Julian of Norwich, a 15th century Christian mystic recognized by the Anglican Church and by some Lutherans, has written, “Prayer is not overcoming God’s reluctance. It is laying hold of God’s willingness.” God is willing to give you whatever you ask in Jesus’ Name that you will be strengthened in faith, in body and in soul, and that you will persevere against the temptations of the evil one, the world, and your own sinful nature. When you pray, pray not from your need, but from God’s promises. And, what has your heavenly Father promised you? He has promised to preserve and keep you from temptation and the assaults of the devil. He has promised to never leave or forsake you, but to be with you always. He has promised you forgiveness of your sins and eternal life with Him in the resurrection on the Last Day through His Son, Jesus Christ, our Lord.

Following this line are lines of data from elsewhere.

-- ==== Sys2Proof/Machine/Dictionary.lean ====
section
/-! DEFINITION. Writes of the object dictionary: the checks of R359, the effect of each object, the journal, and the
commands that are a write of one object (R356 to R363, R373, R374 and the rules of the objects). -/

namespace Sys2Proof.Machine

/-- Does the management ring work: the part is out of reset, and Q0's PLL is locked and Q0 is not held (R364)? -/
def ringAlive (s : State) : Bool := bitAt (odGet s (od 0x2420 1)) 2 && Table.look s.boot.dieReset 0 2 = 0

/-- Does anything answer dictionary requests on a path (R378, R397, R449, Table 14.9)? A part that is strapped for test serves
nothing, and a steward that does not run serves nothing outside BOOT. -/
def serverAlive (s : State) (p : Path) : Bool :=
  ringAlive s && !s.pins.testEn &&
  (if deviceState s = stBoot then p = .ring0 || p = .ring1
   else s.boot.runningFirmware && (p ≠ .bar2 || attachMode s ≠ 0))

/-- The index areas that are served in BOOT (R397). -/
def bootArea (index : Nat) : Bool :=
  index = 0x1000 || index = 0x1001 || index = 0x1100 || index = 0x1200 || (0x1280 ≤ index && index < 0x1300)
    || index = 0x5000 || index = 0x5200 || index = 0x5300

/-- Is an object served in the device's state (R359, step 3)? -/
def objServed (s : State) (id : Nat) : Bool := deviceState s ≠ stBoot || bootArea (id / 256)

/-- May RWS objects be written (R357)? -/
def rwsOpen (s : State) : Bool :=
  (deviceState s = stCalibrating || deviceState s = stReady || deviceState s = stStopped || deviceState s = stFaulted)
    && !startPrepared s

/-- Index ranges of objects that share a rule. -/
def isPlanEntry (id : Nat) : Bool := od 0x2000 0x10 ≤ id && id ≤ od 0x2000 0x17
def isPublisher (id : Nat) : Bool := od 0x5100 1 ≤ id && id ≤ od 0x5100 0x10
def isOverflowFlags (id : Nat) : Bool :=
  id % 256 = 0x31 && (id / 256 = 0x4880 || id / 256 = 0x4881 || (0x48C0 ≤ id / 256 && id / 256 < 0x48D8)
    || (0x4900 ≤ id / 256 && id / 256 < 0x4A20))

/-- A value with its reserved fields at zero: what is written to them is ignored (R12). -/
def maskReserved (id v : Nat) : Nat :=
  if id = od 0x1100 0x14 then v &&& 2
  else if id = od 0x4400 1 then v &&& 3
  else if id = od 0x2400 3 then v % 2 ^ 20
  else if isPlanEntry id then v - bits v 7 4 * 16
  else if (counterOfConfig id).isSome then v - bits v 28 27 * 2 ^ 27
  else v

/-- Are line lengths in the limits of Table 11.1, or not given at all? -/
def lengthsAllowed (s : State) (v : Nat) : Bool :=
  let most := if axisCount s = 4 then 13 else 17
  v = 0 || (countFrom 0 (axisCount s)).all fun a => 1 ≤ onAxis v a && onAxis v a ≤ most

/-- Is a coordinate below the line length on every axis, with zeros above the last (R275)? Where no lengths are given yet, any
may be written (DESIGN CHOICE, log entry 57). -/
def coordinateAllowed (s : State) (v : Nat) : Bool :=
  odGet s (od 0x3A00 4) = 0 ||
    (v < 2 ^ (5 * axisCount s) && (countFrom 0 (axisCount s)).all fun a => onAxis v a < lineLength s a)

/-- Is the scalar value one that R356 and the object's table allow (R359, step 8)? -/
def scalarAllowed (s : State) (r : ObjRow) (id v : Nat) : Bool :=
  r.lo ≤ v && v ≤ r.hi && v % r.multiple = 0
    && !(id = od 0x1100 1 && bitAt v 40)
    && !(id = od 0x2800 3 && decide (odGet s (od 0x2800 2) < v))
    && !(id = od 0x2801 2 && decide (odGet s (od 0x2801 1) < v + 80))
    && !(id = od 0x5120 2 && v = 4)
    && !(id = od 0x3A00 5 && 4 ≤ v && v ≠ 0xFF)
    && (id ≠ od 0x3A00 4 || lengthsAllowed s v)
    && (id ≠ od 0x3A00 1 || coordinateAllowed s v)
    && !(isPlanEntry id && planValid v && planQuantum v = 0)
    && (match counterOfConfig id with
      | some i => configLegal i v
      | none => true)

/-- Is a byte a continuation byte of UTF-8 between two bounds? -/
def utf8Tail (b : Bytes) (i lo hi : Nat) : Bool := match b[i]? with
  | some x => lo ≤ x.toNat && x.toNat ≤ hi
  | none => false

/-- Length of the UTF-8 character that begins the bytes, 0 where none does (RFC 3629). -/
def utf8Char (b : Bytes) : Nat :=
  let x := (b.headD 0).toNat
  if x < 0x80 then 1
  else if 0xC2 ≤ x && x ≤ 0xDF then (if utf8Tail b 1 0x80 0xBF then 2 else 0)
  else if 0xE0 ≤ x && x ≤ 0xEF then
    (if utf8Tail b 1 (if x = 0xE0 then 0xA0 else 0x80) (if x = 0xED then 0x9F else 0xBF) && utf8Tail b 2 0x80 0xBF then 3 else 0)
  else if 0xF0 ≤ x && x ≤ 0xF4 then
    (if utf8Tail b 1 (if x = 0xF0 then 0x90 else 0x80) (if x = 0xF4 then 0x8F else 0xBF) && utf8Tail b 2 0x80 0xBF
        && utf8Tail b 3 0x80 0xBF then 4 else 0)
  else 0

/-- Is a string valid UTF-8 (R356)? `fuel` bounds its characters. -/
def utf8Valid : Nat → Bytes → Bool
  | _, [] => true
  | 0, _ => false
  | fuel + 1, b => let n := utf8Char b; n ≠ 0 && utf8Valid fuel (b.drop n)

/-- Is a length of a STR or DOMAIN value one that R356 and the object's layout allow? -/
def lengthAllowed (id n : Nat) : Bool :=
  if id = od 0x1100 9 then n ≤ 255
  else if id = od 0x3A00 7 then n % 4 = 0 && n ≤ 64
  else if id = od 0x5010 1 then n = 32
  else if isPublisher id then n = 0 || n = 32
  else if id = od 0x5200 0x11 then 1 ≤ n && n ≤ 65536
  else n ≤ 65536

/-- Is a STR or DOMAIN value one that R356 and the object's layout allow? -/
def bytesAllowed (id : Nat) (b : Bytes) : Bool :=
  lengthAllowed id b.length &&
  (if id = od 0x1100 9 then utf8Valid b.length b
   else if id = od 0x3A00 7 then (countFrom 0 (b.length / 4)).all fun i => field b (4 * i) 4 < 2 ^ 20
   else true)

/-- The first n addresses of a substitution list. -/
def listOf (b : Bytes) (n : Nat) : List Nat := (countFrom 0 (min n (b.length / 4))).map fun i => field b (4 * i) 4

/-- Would a write of a count or a list give a substitution list that is refused (R276, R277)? -/
def shapeRefused (s : State) (id v : Nat) (b : Bytes) : Bool :=
  if id = od 0x3A00 6 then substitutionRefused s (listOf (odGetBytes s (od 0x3A00 7)) v)
  else if id = od 0x3A00 7 then substitutionRefused s (listOf b (odGet s (od 0x3A00 6)))
  else false

/-- Is a command object's command still running (R359, step 9)? -/
def commandBusy (s : State) (id : Nat) : Bool :=
  if id = od 0x5010 1 then s.cargo.attesting.isSome
  else if id = od 0x5120 2 then s.cargo.running.isSome
  else if id = od 0x5200 0x14 || id = od 0x5200 0x11 then s.cargo.firmware.isSome
  else if id = od 0x5860 4 then s.host.loading.isSome
  else if id = od 0x5870 6 then odGet s (od 0x5870 7) = 0xFF && s.start.msg.isSome
  else if id = od 0x5880 5 then s.host.copyTo.isSome
  else if id = od 0x1170 3 then odGet s (od 0x1170 7) = 1
  else false

/-- Is a write refused by the object's own rule (R359, step 9)? -/
def ownRefused (s : State) (id v : Nat) (b : Bytes) : Bool :=
  (isBalancing id && v = 1 && odGet s (od (id / 256) 6) = 0)
    || (isPlanEntry id && planValid v && !resident s (planSlot v))
    || (isPublisher id && b.length = 32 && (countFrom 0 16).any fun i => od 0x5100 (1 + i) ≠ id && publisherKey s i = b)
    || (id = od 0x5200 0x14 && v = 3 && !s.cargo.verifiedSince)
    || (id = od 0x5200 0x11 && (odGet s (od 0x5200 0x10) % 256 ≠ 0 || 0x800000 < odGet s (od 0x5200 0x10) + b.length))
    || (id = od 0x5880 5 && !copyAllowed s)
    || (id = od 0x4C00 6 && v = 1 && tallyRefused s)
    || shapeRefused s id v b

/-- The last check of R359: not served in BOOT (R397), busy, or the object's own rule. -/
def ownStatus (s : State) (id v : Nat) (b : Bytes) : Nat :=
  if id = od 0x5200 0x14 && deviceState s = stBoot && (v = 1 || v = 3 || v = 5) then 0x0D
  else if commandBusy s id then 0x08
  else if ownRefused s id v b then 0x0A
  else 0

/-- Steps 2 to 5 of R359: the object exists, is served, and may be written in this state. -/
def accessStatus (s : State) (id : Nat) : Nat :=
  match objRow id with
  | none => 0x02
  | some r =>
    if !objServed s id then 0x0D
    else if r.access = .ro || r.access = .const then 0x03
    else if r.access = .rws && !rwsOpen s then 0x04
    else 0

/-- Is a write's form the object's: a whole value (`long`) for STR and DOMAIN, else the bytes of its type (step 6)? -/
def formOk (id : Nat) (b : Bytes) (long : Bool) : Bool :=
  match objRow id with
  | none => false
  | some r => r.type.long = long && (long || b.length = r.type.bytes)

/-- The status of a write (R359). `early` is what the path itself found: 0x06 of step 6, 0x07 or 0x08 of step 7, or 0x05 of
step 8. -/
def writeStatus (s : State) (id : Nat) (b : Bytes) (long : Bool) (early : Option Nat) : Nat :=
  let st := accessStatus s id
  if st ≠ 0 then st
  else if early = some 0x06 || !formOk id b long then 0x06
  else match early, objRow id with
    | some e, _ => e
    | none, none => 0x02
    | none, some r =>
      let v := maskReserved id (leNat b)
      if !(if long then bytesAllowed id b else scalarAllowed s r id v) then 0x05
      else
        let own := ownStatus s id (if long then 0 else v) b
        if own ≠ 0 then own
        else if isPostTimed id && (runs s || isBankSwitch id || id = od 0x2020 5 || id = od 0x2028 5) then 0x01
        else 0x00

/-- The old value of a journal entry (R376). -/
def journalOld (s : State) (id : Nat) : Nat := match objRow id with
  | none => 0
  | some r => if r.type.long then bytesWord (odReadBytes s r id) else odRead s r id

/-- The new value of an entry: of a scalar the one that the write leaves, or, refused, the one asked for as it came (R360, R376). -/
def journalNew (s : State) (id st : Nat) (asked : Bytes) (long : Bool) : Nat :=
  let long := match objRow id with
    | none => long
    | some r => r.type.long
  let v := leNat (asked.take 8)
  if long then bytesWord asked
  else if 1 < st then v
  else if isOverflowFlags id then odGet s id &&& maskReserved id v
  else maskReserved id v

/-- Is an object STR or DOMAIN? -/
def longObject (id : Nat) : Bool := match objRow id with
  | none => false
  | some r => r.type.long

/-- Removes the record with a sequence number and every earlier one (R322). -/
def acknowledgeRecords (s : State) (v : Nat) : State :=
  { s with escalations := s.escalations.filter fun r => 32768 ≤ (v + 65536 - recordSeq r) % 65536 }

/-- Has step 6 of the start-up begun (R455, R458)? -/
def linksBegun (s : State) : Bool := stepDone s .rails && odGet s (od 0x3A00 4) ≠ 0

And, when you pray, do not worry so much about what to say or how you say it, but talk to God as a son or as a daughter would talk to their loving father, trusting that He loves you, that He loves having you talk to Him, that He wants to do for you all that is good and beneficial for you, and that, even when He disciplines you, He will never hurt or harm you out of malice or anger, but that He will keep you and preserve you through trial and tribulation, suffering, and even death, unto life everlasting.

In the + Name of Jesus. Amen.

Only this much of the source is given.